> WHAT YOU ARE ASKED TO DO: Below are records; reproduce exactly the lines from the one that has "theorem test_decode_rstasm : decode" through the one that has "def fragA : List", ends included, and nothing more.

> EXERCISE MATERIAL:
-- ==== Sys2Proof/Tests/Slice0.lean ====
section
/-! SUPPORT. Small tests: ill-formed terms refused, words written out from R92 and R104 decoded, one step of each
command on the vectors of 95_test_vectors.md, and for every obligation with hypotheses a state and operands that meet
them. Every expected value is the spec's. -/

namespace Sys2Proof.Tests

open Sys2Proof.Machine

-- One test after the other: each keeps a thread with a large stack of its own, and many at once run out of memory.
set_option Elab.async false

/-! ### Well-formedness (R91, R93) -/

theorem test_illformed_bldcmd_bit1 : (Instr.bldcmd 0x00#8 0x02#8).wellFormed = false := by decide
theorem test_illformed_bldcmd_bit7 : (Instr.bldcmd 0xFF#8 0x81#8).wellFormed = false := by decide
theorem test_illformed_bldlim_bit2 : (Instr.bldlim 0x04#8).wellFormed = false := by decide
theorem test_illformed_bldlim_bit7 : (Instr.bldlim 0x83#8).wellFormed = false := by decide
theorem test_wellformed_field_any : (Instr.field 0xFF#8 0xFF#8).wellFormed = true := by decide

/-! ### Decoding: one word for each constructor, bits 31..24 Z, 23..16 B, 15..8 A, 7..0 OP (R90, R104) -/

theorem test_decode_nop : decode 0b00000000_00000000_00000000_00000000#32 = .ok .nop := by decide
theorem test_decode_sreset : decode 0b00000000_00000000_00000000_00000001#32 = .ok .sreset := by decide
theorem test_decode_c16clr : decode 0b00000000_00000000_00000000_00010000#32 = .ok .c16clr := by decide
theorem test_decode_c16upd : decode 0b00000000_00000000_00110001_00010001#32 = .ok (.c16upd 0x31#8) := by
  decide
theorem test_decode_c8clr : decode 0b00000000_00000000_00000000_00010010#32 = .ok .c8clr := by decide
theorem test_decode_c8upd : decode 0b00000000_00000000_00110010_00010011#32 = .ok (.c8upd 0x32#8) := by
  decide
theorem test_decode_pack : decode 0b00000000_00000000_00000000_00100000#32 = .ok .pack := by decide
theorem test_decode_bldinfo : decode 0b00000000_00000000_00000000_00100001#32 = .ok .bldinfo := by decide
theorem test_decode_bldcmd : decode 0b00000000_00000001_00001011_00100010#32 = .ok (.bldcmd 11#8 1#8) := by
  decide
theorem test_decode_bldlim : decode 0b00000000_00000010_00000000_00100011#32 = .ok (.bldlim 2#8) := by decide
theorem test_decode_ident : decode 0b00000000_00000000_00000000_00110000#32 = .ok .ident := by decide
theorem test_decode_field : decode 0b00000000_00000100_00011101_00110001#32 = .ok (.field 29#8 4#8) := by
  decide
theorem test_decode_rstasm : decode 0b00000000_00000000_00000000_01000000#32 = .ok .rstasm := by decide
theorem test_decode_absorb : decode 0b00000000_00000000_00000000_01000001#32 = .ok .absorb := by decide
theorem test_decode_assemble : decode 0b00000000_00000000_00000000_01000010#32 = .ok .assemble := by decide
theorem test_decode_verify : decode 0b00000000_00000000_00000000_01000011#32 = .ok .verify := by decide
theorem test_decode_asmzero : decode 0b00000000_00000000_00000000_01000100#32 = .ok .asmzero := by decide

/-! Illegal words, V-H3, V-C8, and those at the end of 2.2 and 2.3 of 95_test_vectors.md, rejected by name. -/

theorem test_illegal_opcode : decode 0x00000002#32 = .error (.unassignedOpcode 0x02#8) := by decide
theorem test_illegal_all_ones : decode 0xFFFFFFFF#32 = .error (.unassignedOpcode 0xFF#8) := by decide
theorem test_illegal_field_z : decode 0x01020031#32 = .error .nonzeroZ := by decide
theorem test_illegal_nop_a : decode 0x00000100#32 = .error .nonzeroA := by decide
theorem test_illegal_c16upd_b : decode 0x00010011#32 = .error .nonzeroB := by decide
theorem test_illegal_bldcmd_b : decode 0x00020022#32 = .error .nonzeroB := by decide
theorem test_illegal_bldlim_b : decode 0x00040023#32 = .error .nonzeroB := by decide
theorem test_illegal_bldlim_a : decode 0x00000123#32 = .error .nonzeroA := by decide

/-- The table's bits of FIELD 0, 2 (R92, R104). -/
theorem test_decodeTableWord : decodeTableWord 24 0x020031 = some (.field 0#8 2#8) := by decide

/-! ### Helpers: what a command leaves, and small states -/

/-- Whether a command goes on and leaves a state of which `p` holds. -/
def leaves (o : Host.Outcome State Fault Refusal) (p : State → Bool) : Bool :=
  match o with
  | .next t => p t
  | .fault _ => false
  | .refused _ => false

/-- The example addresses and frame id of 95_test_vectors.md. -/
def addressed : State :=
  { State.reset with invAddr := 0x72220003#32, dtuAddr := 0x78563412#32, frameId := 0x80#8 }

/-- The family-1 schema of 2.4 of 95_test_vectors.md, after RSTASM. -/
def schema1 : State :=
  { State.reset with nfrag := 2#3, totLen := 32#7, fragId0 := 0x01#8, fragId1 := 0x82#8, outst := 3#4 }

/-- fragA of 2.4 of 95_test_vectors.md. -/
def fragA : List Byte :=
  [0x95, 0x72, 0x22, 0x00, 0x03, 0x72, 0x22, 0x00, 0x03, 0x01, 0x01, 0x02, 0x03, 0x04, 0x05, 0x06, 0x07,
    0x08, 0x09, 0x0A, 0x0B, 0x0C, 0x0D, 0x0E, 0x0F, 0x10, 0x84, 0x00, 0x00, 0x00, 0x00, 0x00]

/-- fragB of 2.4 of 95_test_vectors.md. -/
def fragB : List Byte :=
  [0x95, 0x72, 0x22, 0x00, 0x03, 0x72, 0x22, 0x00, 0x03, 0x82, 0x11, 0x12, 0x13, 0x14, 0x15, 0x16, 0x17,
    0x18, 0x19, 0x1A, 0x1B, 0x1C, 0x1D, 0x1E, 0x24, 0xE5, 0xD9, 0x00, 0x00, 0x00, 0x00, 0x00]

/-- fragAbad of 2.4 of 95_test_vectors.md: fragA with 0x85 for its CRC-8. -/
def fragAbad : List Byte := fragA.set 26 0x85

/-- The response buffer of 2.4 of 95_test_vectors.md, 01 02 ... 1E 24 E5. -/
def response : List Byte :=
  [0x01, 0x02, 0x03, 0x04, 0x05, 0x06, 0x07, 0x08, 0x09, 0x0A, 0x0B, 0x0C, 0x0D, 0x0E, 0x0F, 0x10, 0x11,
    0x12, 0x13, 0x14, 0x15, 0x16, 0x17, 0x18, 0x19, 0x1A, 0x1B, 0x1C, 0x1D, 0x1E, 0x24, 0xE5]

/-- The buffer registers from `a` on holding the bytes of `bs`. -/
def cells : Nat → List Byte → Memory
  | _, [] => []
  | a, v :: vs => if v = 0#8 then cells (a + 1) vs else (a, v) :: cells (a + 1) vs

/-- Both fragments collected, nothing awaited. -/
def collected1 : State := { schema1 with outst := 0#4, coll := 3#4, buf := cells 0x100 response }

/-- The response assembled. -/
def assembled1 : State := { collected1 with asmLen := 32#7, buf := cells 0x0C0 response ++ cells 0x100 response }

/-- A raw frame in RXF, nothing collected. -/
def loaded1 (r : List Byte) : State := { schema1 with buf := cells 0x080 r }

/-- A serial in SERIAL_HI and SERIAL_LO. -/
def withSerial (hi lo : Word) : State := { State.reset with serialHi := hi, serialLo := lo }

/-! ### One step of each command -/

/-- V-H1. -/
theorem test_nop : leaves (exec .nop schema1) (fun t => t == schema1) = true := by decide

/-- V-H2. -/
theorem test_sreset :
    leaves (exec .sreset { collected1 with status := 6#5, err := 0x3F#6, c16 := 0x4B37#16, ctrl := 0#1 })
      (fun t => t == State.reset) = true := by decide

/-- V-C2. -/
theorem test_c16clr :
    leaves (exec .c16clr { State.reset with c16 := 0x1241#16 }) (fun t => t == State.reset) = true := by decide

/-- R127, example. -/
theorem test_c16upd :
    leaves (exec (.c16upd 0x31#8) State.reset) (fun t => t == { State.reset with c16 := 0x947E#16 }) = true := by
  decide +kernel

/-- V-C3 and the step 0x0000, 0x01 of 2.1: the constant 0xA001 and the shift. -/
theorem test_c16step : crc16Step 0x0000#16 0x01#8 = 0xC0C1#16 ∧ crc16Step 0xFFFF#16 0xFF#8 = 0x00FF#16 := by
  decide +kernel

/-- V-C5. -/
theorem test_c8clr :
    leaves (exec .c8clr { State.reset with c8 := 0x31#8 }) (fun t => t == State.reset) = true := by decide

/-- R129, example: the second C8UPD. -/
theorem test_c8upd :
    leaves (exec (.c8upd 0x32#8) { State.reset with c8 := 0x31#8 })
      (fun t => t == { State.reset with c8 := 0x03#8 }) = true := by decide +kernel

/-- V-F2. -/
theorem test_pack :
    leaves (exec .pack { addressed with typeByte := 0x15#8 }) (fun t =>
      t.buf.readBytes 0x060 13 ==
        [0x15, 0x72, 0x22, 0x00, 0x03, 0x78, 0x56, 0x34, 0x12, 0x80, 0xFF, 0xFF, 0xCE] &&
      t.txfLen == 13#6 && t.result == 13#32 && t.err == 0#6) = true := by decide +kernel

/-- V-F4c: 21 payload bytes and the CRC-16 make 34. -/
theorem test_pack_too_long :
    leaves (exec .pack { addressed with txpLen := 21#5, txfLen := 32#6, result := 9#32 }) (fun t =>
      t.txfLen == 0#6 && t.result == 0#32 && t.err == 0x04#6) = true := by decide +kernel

> PROBLEM SOLUTION:
theorem test_decode_rstasm : decode 0b00000000_00000000_00000000_01000000#32 = .ok .rstasm := by decide
theorem test_decode_absorb : decode 0b00000000_00000000_00000000_01000001#32 = .ok .absorb := by decide
theorem test_decode_assemble : decode 0b00000000_00000000_00000000_01000010#32 = .ok .assemble := by decide
theorem test_decode_verify : decode 0b00000000_00000000_00000000_01000011#32 = .ok .verify := by decide
theorem test_decode_asmzero : decode 0b00000000_00000000_00000000_01000100#32 = .ok .asmzero := by decide

/-! Illegal words, V-H3, V-C8, and those at the end of 2.2 and 2.3 of 95_test_vectors.md, rejected by name. -/

theorem test_illegal_opcode : decode 0x00000002#32 = .error (.unassignedOpcode 0x02#8) := by decide
theorem test_illegal_all_ones : decode 0xFFFFFFFF#32 = .error (.unassignedOpcode 0xFF#8) := by decide
theorem test_illegal_field_z : decode 0x01020031#32 = .error .nonzeroZ := by decide
theorem test_illegal_nop_a : decode 0x00000100#32 = .error .nonzeroA := by decide
theorem test_illegal_c16upd_b : decode 0x00010011#32 = .error .nonzeroB := by decide
theorem test_illegal_bldcmd_b : decode 0x00020022#32 = .error .nonzeroB := by decide
theorem test_illegal_bldlim_b : decode 0x00040023#32 = .error .nonzeroB := by decide
theorem test_illegal_bldlim_a : decode 0x00000123#32 = .error .nonzeroA := by decide

/-- The table's bits of FIELD 0, 2 (R92, R104). -/
theorem test_decodeTableWord : decodeTableWord 24 0x020031 = some (.field 0#8 2#8) := by decide

/-! ### Helpers: what a command leaves, and small states -/

/-- Whether a command goes on and leaves a state of which `p` holds. -/
def leaves (o : Host.Outcome State Fault Refusal) (p : State → Bool) : Bool :=
  match o with
  | .next t => p t
  | .fault _ => false
  | .refused _ => false

/-- The example addresses and frame id of 95_test_vectors.md. -/
def addressed : State :=
  { State.reset with invAddr := 0x72220003#32, dtuAddr := 0x78563412#32, frameId := 0x80#8 }

/-- The family-1 schema of 2.4 of 95_test_vectors.md, after RSTASM. -/
def schema1 : State :=
  { State.reset with nfrag := 2#3, totLen := 32#7, fragId0 := 0x01#8, fragId1 := 0x82#8, outst := 3#4 }

/-- fragA of 2.4 of 95_test_vectors.md. -/
def fragA : List Byte :=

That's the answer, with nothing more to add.